Curriculum Materials: Art in America
City Night In City Night, O'Keeffe reduces three skyscrapers to simple GEOMETRIC forms devoid of windows. Viewed from below, the frontmost buildings are dark streamlined silhouettes against the velvety deep blue sky. Soft but precise gray lines with white highlights break up their dark surfaces and emphatically stress their imposing height. A bright white spot at the bottom of the left building may be a reflection of the moon or the light of a street lamp. A white building between the dark ones gives greater depth to the night scene and emphasizes the white highlights to unify the COMPOSITION. Beyond all the buildings, a soft halo of light encircles the moon. Serenity permeates the silent city night. City Night represents O'Keeffe's
impressions of the city more than its exact appearance.

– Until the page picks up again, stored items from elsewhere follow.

-- ==== Sys2Proof/Machine/Engine.lean ====
section
/-! DEFINITION. The copy engines (R224 to R233), the matrix engine (R235 to R237, R247) and the collective engines (R242 to
R246, R416, R488), as the events that start and complete their work. -/

namespace Sys2Proof.Machine

/-! ### Global memory as an engine reaches it (R232, R295) -/

/-- A run of bytes that an engine reads or writes. -/
structure Span where
  va : Nat
  len : Nat
  deriving DecidableEq, Repr

/-- A page an engine has translated: its number, the physical address of its first byte, and whether it is SYS. -/
structure PageAt where
  page : Nat
  pa : Nat
  sys : Bool
  deriving DecidableEq, Repr

/-- How an engine's accesses stand. -/
inductive Reach where
  | ok (pages : List PageAt) (s : State)
  | fault (cause va : Nat) (s : State)
  | wait (part idx va : Nat) (s : State)

/-- The mark of a wait for the dirty log. -/
def dirtyWait : Nat := unposted + 1

/-- The context of a workgroup. -/
def State.wgCtx (s : State) (g : Nat) : Nat := (s.launch (s.wg g).launch).ctx

/-- The address an engine translates here; none for one in the fabric window, whose owner translates it (R303). -/
def localVa (va : Nat) : Option Nat := if va < 2 ^ 49 then some va else none

/-- One translation for an engine of a core's cluster, or for a scarab, which shares no TLB (R309). -/
def State.engineWalk (s : State) (core : Option Nat) (ctx va : Nat) (k : Access) : Trans :=
  match core with
  | some c => s.clusterWalk c ctx va k true
  | none => (s.countCore ctx 160 0x103 1).walk ctx va k true none

/-- Translates the pages of some addresses in turn, with the faults of engines (R232, R303, R313). An access to a lost peer sets
STATUS (R283, R298). -/
def State.reach (s : State) (core : Option Nat) (ctx : Nat) (k : Access) : List Nat → List PageAt → Reach
  | [], ps => .ok ps (s.onBehalf ctx)
  | va :: rest, ps =>
    if va ≥ 2 ^ 50 then .fault 0x0D va s
    else
      let peerBad := va ≥ 2 ^ 49 && (match s.partOf ctx with
        | none => true
        | some p => !(s.part p).hasPeer (va / 2 ^ 40 % 512))
      if peerBad then .fault 0x0F va s
      else match localVa va with
        | none => (if Store.get false s.lost (va / 2 ^ 40 % 512) then s.metLost ctx (va / 2 ^ 40 % 512) else s).reach core ctx k rest ps
        | some a =>
          if ps.any fun p => p.page == a / 8192 then s.reach core ctx k rest ps
          else match s.engineWalk core ctx a k with
            | .trap c => .fault c va s
            | .wait (.service p i) s1 => .wait p i va s1
            | .wait _ s1 => .wait (s.partNum ctx) dirtyWait va s1
            | .ok e s1 =>
              s1.reach core ctx k rest (ps ++ [{ page := a / 8192, pa := e.addr (a / 8192 * 8192), sys := e.sys }])
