/-- HEAD moves to a target (R347). -/
def State.jumpHead (s : State) (q : Nat) (target : Word) : State :=
  if idxDiff target (s.queue q).donepos < 0 then s.queueError q 1 else s.advanceHead q target

/-- COND, and its rereading (R347). -/
def State.startCond (s : State) (q : Nat) (ev : Instr) : State :=
  s.packet q 4 ev fun bs s =>
    let k := s.queue q
    let flags := bytesField bs 1 1
    let w64 := flags % 2 == 1
    let n := if w64 then 64 else 32
    let va := bytesField bs 8 8
    let cc := bytesField bs 24 1
    let action := bytesField bs 25 1
    let count := bytesField bs 28 4
    let bad := flags ≥ 8 || !bytesZero bs 4 4 || !bytesZero bs 26 2 || !bytesZero bs 32 32 || va % (n / 8) != 0 || cc > 5 || action > 2
      || (action == 0 && count ≥ 2 ^ k.ringlog) || (action == 1 && count != 0) || (action == 2 && count == 0)
    if bad then s.queueError q 1
    else match (s.modQueue q fun k => { k with nowd := flags / 4 % 2 == 1 }).scarabRead q ev [{ va := va, len := n / 8 }] with
      | .refused s1 => s1.queueError q 3
      | .waits s1 => s1
      | .ok ds _ s1 =>
        let x := leNat (ds.headD [])
        let y := bytesField bs 16 8 % 2 ^ n
        let num := fun (v : Nat) => if flags / 2 % 2 = 1 then toSigned n v else (v : Int)
        let holds := condHolds cc (num x) (num y)
        let next := k.head + 1
        match action with
        | 0 => s1.jumpHead q (if holds then next + BitVec.ofNat 32 count else next)
        | 1 =>
          if holds then s1.advanceHead q next
          else (s1.waitPacket q (flags / 4 % 2 == 1) none).after 1000 (.condReread q)
        | _ => s1.jumpHead q (if holds then k.head + BitVec.ofNat 32 count else next)

/-- WAITORD (R348). -/
def State.startWaitord (s : State) (q : Nat) : State :=
  s.packet q 7 (.waitord q) fun bs s =>
    let k := s.queue q
    let r := bytesField bs 8 2
    let flags := bytesField bs 1 1
    if flags ≥ 2 || !bytesZero bs 4 4 || !bytesZero bs 10 6 || !bytesZero bs 24 40 || r ≥ 1024 || (s.queue r).state == .unbound
      || (s.queue r).partition != k.partition then s.queueError q 1
    else if (s.queue r).doneord.toNat ≥ bytesField bs 16 8 then s.advanceHead q (k.head + 1)
    else s.waitPacket q (flags == 1) (some (.waitord q))

/-- FENCE: waits for every earlier packet of the queue (R349 step 1). -/
def State.startFence (s : State) (q : Nat) : State :=
  s.packet q 5 (.fencePacket q) fun bs s =>
    if !bytesZero bs 1 1 || !bytesZero bs 4 4 || !bytesZero bs 24 40 || bytesField bs 16 8 % 8 != 0 then s.queueError q 1
    else if (s.queue q).inflight = [] then s.soon (.fencePacketComplete q)
    else s.waitPacket q false (some (.fencePacketComplete q))

/-- FENCE: its release and its writes (R349 steps 2 and 3). -/
def State.finishFence (s : State) (q : Nat) : State :=
  s.packet q 5 (.fencePacketComplete q) fun bs s =>
    let k := s.queue q
    let ord := bytesField bs 8 8
    let va := bytesField bs 16 8
    let done := fun (s : State) =>
      (((s.modQueue q fun k => { k with doneord := BitVec.ofNat 64 ord, donepos := k.head + 1 }).advanceHead q (k.head + 1)).pokeOrdinals)
    if k.inflight ≠ [] then s.waitPacket q false (some (.fencePacketComplete q))
    else
      let s1 := (s.cores.map Prod.fst).foldl (fun s c => s.l1Release c) s
      if va = 0 then done s1
      else match s1.scarabReach q (.fencePacketComplete q) va with
        | .refused s2 => s2.queueError q 3
        | .waits s2 => s2
        | .ok _ ps s2 =>
          if s2.dirtyFrame ps then s2.soon (.fencePacketComplete q)
          else done (s2.scarabWrite k.ctx postedLink ps va (leBytes 8 ord))

/-! ### LAUNCH (R354 to R358) -/

/-- The role records of a descriptor, and whether they obey R356. -/
def roleAt (d : List Byte) (i : Nat) : Role :=
  let o := 64 + 16 * i
  { entry := BitVec.ofNat 32 (bytesField d o 4), warps := bytesField d (o + 4) 1, vregs := bytesField d (o + 5) 1
    sregs := bytesField d (o + 6) 1, threads := bytesField d (o + 8) 4 }
def roleOk (d : List Byte) (n i : Nat) : Bool :=
  let r := roleAt d i
  let o := 64 + 16 * i
  if i ≥ n then bytesZero d o 16
  else
    decide (1 ≤ r.warps) && decide (8 ≤ r.vregs ∧ r.vregs ≤ 64) && r.vregs % 8 == 0 && decide (16 ≤ r.sregs ∧ r.sregs ≤ 64)
      && r.sregs % 8 == 0 && decide (96 * (r.warps - 1) < r.threads ∧ r.threads ≤ 96 * r.warps) && bytesZero d (o + 7) 1
      && bytesZero d (o + 12) 4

O'Keeffe considered her images,
whether flowers, barns, or skyscrapers, to be realistic
representations of the abstract aspects of her subjects. In
City Night, for example, she exaggerated and simplified the
most essential abstract elements, the straight lines and
broad flat surfaces of the buildings. By eliminating details
such as the windows, she heightened the visual contrast
between the stark white building and the dark buildings. For
O'Keeffe, even the space filled by
the night sky becomes an
ORGANIC abstract
shape-an integral part of her composition.